## THE TASK
Count the lines in the entries that contain the string "refine". State nothing but the number.

## LISTED ENTRIES
↓↓↓
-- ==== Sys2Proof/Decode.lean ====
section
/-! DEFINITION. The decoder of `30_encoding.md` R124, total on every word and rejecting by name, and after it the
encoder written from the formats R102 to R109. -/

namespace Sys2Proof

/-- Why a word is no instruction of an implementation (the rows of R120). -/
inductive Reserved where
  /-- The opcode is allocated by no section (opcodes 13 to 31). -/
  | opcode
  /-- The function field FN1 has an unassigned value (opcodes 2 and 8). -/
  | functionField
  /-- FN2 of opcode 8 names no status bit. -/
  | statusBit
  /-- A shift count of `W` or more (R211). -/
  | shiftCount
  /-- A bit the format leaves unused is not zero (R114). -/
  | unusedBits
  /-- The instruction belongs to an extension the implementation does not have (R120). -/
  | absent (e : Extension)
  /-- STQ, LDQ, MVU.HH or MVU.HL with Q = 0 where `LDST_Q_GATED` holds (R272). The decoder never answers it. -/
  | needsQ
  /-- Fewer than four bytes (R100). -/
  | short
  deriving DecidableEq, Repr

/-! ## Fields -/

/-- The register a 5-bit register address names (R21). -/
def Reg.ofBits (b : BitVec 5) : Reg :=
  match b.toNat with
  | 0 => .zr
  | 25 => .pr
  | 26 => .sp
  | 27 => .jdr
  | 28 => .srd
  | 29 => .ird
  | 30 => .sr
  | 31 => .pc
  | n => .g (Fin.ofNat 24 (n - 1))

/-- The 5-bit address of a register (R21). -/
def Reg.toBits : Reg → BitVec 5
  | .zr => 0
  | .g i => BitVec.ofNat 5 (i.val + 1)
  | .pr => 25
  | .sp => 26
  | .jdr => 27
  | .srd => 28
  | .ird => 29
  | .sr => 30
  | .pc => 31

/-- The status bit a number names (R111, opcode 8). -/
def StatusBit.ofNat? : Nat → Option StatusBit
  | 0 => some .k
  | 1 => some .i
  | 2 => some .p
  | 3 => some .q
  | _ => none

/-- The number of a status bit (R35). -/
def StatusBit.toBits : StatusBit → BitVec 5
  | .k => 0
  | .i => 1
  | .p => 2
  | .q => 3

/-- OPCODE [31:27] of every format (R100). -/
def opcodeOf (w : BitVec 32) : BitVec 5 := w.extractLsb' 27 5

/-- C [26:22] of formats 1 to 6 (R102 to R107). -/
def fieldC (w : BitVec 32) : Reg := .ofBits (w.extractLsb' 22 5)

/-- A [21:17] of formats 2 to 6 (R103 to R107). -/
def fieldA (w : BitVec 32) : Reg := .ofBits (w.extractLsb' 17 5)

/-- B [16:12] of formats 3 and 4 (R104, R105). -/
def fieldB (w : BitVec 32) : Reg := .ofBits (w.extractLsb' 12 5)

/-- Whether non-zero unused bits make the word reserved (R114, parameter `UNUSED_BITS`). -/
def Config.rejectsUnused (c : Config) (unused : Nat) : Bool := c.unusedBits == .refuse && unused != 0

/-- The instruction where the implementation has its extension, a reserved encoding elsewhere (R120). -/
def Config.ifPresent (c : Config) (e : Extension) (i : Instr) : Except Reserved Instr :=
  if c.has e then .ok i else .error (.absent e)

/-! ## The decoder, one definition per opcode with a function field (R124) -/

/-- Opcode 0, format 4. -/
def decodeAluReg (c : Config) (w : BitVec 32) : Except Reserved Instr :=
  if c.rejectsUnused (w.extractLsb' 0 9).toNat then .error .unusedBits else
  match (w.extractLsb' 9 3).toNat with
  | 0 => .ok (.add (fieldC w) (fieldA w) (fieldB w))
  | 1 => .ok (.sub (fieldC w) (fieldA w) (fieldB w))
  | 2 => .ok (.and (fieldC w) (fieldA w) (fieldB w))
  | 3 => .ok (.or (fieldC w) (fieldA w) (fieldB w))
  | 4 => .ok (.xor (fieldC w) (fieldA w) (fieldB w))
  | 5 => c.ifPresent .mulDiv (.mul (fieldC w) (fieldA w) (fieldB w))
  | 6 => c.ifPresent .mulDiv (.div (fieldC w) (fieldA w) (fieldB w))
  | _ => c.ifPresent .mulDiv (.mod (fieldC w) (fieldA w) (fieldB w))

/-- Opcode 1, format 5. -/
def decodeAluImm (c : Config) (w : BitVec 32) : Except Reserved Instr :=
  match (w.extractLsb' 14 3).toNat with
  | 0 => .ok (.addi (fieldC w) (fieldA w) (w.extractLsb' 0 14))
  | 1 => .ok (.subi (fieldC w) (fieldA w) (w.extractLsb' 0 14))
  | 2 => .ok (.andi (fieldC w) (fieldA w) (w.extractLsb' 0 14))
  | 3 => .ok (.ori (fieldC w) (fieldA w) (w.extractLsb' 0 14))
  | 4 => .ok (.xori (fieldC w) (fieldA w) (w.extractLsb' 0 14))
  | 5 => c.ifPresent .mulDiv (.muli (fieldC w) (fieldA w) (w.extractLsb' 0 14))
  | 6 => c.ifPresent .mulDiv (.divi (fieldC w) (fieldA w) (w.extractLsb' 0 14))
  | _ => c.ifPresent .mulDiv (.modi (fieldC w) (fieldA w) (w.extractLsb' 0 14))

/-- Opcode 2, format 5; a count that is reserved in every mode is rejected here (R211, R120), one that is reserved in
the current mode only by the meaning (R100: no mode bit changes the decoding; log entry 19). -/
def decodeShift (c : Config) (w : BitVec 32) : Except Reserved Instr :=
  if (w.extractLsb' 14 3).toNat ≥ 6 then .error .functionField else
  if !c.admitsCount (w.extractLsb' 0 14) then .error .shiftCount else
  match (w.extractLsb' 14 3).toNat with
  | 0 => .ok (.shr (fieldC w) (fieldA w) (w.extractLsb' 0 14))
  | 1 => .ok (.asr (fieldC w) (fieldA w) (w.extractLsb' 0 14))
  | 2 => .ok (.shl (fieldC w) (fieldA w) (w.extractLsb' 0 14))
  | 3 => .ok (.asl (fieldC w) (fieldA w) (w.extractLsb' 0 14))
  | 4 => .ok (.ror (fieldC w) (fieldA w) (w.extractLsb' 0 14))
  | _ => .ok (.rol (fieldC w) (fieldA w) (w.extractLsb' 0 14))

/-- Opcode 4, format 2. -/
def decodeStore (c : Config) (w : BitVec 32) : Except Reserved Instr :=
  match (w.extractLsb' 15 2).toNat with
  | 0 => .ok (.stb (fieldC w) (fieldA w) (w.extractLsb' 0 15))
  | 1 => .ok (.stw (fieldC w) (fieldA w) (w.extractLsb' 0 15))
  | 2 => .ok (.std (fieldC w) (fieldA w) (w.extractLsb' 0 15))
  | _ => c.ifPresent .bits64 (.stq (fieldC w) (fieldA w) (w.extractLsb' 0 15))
↑↑↑
↓↓↓
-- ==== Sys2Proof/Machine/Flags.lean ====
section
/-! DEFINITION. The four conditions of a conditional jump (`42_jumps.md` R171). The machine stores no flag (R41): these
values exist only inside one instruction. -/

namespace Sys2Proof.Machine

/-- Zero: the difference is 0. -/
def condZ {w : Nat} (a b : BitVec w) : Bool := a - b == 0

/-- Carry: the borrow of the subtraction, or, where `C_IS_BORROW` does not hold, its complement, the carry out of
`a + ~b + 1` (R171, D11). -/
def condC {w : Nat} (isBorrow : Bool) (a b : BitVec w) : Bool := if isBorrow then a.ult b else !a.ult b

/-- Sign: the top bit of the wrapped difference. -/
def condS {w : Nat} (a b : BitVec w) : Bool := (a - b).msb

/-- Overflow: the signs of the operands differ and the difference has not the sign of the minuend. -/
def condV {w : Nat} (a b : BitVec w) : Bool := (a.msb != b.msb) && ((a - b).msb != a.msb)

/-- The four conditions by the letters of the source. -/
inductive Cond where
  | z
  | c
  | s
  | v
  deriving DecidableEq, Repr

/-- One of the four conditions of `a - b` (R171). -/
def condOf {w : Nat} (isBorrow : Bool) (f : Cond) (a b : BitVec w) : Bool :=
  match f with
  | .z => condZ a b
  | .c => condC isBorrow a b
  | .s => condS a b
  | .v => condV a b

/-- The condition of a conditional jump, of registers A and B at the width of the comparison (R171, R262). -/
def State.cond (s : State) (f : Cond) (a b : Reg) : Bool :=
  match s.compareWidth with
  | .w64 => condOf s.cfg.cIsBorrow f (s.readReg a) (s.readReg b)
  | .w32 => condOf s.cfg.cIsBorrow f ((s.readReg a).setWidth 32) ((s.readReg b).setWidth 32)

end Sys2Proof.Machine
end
↑↑↑
↓↓↓
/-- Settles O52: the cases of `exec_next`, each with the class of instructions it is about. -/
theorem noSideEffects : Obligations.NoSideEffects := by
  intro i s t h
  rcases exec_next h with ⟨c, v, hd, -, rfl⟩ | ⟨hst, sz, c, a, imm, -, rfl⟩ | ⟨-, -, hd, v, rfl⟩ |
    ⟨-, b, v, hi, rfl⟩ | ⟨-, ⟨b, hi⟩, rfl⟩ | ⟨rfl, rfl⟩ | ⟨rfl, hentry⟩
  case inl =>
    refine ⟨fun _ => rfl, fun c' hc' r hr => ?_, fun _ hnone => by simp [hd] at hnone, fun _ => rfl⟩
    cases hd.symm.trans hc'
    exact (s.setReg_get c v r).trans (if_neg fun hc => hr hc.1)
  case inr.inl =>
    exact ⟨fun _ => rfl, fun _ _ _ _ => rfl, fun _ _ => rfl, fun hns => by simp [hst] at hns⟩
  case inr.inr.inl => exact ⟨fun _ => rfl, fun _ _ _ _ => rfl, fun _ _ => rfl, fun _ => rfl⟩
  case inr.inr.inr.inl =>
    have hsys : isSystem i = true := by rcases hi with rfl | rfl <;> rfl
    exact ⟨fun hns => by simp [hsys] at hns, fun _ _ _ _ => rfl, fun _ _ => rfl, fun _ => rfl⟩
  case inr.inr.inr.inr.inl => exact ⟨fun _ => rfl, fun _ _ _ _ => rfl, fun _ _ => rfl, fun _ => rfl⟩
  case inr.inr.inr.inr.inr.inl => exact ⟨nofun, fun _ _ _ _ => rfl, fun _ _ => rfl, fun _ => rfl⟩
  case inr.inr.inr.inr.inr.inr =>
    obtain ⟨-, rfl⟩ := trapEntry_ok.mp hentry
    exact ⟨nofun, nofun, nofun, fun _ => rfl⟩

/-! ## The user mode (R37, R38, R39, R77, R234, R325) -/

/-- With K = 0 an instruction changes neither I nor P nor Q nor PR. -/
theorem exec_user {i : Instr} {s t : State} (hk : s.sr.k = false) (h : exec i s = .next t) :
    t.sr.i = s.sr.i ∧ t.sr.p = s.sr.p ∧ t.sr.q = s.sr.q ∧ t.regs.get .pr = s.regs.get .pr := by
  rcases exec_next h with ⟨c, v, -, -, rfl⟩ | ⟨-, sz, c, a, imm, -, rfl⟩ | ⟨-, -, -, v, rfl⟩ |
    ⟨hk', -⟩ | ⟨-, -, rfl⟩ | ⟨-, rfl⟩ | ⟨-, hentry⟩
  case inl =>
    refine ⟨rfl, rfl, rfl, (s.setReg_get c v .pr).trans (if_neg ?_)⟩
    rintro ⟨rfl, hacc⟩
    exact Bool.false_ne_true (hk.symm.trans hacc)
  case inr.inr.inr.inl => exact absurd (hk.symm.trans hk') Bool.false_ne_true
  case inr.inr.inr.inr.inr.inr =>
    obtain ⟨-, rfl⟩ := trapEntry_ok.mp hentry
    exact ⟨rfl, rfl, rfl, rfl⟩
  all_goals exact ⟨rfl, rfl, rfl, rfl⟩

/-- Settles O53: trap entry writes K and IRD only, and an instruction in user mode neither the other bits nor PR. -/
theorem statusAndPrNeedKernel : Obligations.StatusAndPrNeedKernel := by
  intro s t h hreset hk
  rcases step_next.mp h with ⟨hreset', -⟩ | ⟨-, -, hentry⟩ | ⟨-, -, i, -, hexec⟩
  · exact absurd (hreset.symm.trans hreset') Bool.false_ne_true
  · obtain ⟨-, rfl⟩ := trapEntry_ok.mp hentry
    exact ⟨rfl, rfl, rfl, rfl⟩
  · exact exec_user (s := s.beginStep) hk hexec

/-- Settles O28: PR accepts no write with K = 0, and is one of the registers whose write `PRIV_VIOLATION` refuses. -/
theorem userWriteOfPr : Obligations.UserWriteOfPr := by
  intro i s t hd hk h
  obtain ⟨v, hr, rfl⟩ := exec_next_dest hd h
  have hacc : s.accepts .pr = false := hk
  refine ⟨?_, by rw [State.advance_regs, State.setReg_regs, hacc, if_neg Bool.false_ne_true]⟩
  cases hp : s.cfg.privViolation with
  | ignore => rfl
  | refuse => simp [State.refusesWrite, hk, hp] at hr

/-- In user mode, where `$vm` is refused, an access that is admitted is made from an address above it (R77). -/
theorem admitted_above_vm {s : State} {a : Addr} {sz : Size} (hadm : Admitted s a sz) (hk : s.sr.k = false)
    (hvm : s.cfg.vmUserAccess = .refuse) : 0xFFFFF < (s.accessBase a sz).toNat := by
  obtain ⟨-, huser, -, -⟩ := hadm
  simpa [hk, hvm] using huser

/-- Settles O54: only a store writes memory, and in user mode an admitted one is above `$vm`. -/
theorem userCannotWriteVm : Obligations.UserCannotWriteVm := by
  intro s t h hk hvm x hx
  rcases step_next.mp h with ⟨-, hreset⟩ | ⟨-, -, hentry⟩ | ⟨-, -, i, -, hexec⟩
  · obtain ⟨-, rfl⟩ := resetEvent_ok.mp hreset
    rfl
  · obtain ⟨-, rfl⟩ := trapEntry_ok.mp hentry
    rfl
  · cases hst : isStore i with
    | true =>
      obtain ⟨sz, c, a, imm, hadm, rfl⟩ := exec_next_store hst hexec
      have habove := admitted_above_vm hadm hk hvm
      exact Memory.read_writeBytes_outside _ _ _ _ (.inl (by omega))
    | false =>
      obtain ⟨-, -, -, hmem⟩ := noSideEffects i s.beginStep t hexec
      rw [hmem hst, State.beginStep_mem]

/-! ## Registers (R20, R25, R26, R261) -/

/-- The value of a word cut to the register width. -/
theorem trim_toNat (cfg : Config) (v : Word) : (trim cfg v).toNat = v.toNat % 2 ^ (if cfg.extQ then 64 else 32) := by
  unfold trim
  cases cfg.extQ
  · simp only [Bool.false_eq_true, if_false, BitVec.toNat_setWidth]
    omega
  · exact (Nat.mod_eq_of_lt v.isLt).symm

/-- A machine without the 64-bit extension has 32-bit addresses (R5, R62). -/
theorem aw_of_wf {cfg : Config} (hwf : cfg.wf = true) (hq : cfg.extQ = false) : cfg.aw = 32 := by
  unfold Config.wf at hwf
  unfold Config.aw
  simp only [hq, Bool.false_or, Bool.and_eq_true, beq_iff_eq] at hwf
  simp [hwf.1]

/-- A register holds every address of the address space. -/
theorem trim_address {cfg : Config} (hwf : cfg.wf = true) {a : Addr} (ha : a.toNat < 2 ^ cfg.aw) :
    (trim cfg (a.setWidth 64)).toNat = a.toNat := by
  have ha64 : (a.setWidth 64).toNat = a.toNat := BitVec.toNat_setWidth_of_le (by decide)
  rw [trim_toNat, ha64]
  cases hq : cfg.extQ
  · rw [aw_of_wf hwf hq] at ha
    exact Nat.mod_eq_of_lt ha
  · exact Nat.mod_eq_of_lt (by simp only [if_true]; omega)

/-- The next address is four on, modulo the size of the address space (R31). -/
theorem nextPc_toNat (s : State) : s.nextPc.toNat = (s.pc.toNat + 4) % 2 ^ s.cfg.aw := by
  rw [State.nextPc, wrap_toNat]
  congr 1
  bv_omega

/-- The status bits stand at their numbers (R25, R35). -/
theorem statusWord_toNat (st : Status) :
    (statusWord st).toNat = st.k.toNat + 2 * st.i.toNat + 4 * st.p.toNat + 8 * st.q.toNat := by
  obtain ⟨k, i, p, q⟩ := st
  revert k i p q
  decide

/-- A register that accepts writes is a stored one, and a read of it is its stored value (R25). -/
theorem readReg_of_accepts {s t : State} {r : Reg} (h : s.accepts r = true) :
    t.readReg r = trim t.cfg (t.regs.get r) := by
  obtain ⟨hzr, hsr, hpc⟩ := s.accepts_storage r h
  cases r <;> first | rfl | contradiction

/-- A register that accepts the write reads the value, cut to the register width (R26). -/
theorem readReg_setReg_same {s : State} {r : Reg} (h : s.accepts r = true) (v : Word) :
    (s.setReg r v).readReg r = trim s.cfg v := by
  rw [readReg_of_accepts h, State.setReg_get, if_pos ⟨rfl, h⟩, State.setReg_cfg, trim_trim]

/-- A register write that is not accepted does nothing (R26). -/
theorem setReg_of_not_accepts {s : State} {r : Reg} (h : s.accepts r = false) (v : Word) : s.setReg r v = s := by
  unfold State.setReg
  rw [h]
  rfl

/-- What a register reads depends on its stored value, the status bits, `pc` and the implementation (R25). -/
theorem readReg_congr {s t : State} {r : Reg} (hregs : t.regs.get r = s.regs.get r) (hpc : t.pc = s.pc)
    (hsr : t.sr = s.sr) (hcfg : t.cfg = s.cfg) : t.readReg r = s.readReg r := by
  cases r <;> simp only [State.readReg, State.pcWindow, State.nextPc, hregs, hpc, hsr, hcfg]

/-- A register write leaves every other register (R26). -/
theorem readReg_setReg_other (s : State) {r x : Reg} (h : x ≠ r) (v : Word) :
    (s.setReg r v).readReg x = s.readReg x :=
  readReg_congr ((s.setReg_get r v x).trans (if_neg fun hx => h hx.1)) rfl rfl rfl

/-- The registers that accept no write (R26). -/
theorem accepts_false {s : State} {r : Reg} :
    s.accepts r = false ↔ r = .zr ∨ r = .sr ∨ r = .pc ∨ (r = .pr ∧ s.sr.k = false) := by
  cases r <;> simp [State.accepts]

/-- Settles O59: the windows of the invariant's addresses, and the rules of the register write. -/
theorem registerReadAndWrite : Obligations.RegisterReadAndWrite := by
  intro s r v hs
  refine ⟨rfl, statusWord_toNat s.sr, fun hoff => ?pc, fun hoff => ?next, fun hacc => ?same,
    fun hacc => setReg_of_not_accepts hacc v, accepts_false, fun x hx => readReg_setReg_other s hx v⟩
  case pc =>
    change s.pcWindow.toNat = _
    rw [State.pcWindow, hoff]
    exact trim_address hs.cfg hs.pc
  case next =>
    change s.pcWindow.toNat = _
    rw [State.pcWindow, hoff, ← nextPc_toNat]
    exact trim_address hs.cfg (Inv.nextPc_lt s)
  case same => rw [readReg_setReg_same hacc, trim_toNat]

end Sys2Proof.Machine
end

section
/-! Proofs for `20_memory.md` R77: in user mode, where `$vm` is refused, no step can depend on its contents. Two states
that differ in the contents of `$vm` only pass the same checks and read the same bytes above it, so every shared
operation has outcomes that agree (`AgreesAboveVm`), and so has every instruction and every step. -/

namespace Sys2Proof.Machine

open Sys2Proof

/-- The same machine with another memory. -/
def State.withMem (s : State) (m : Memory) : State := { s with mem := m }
↑↑↑
## RESULT OF THE TASK
4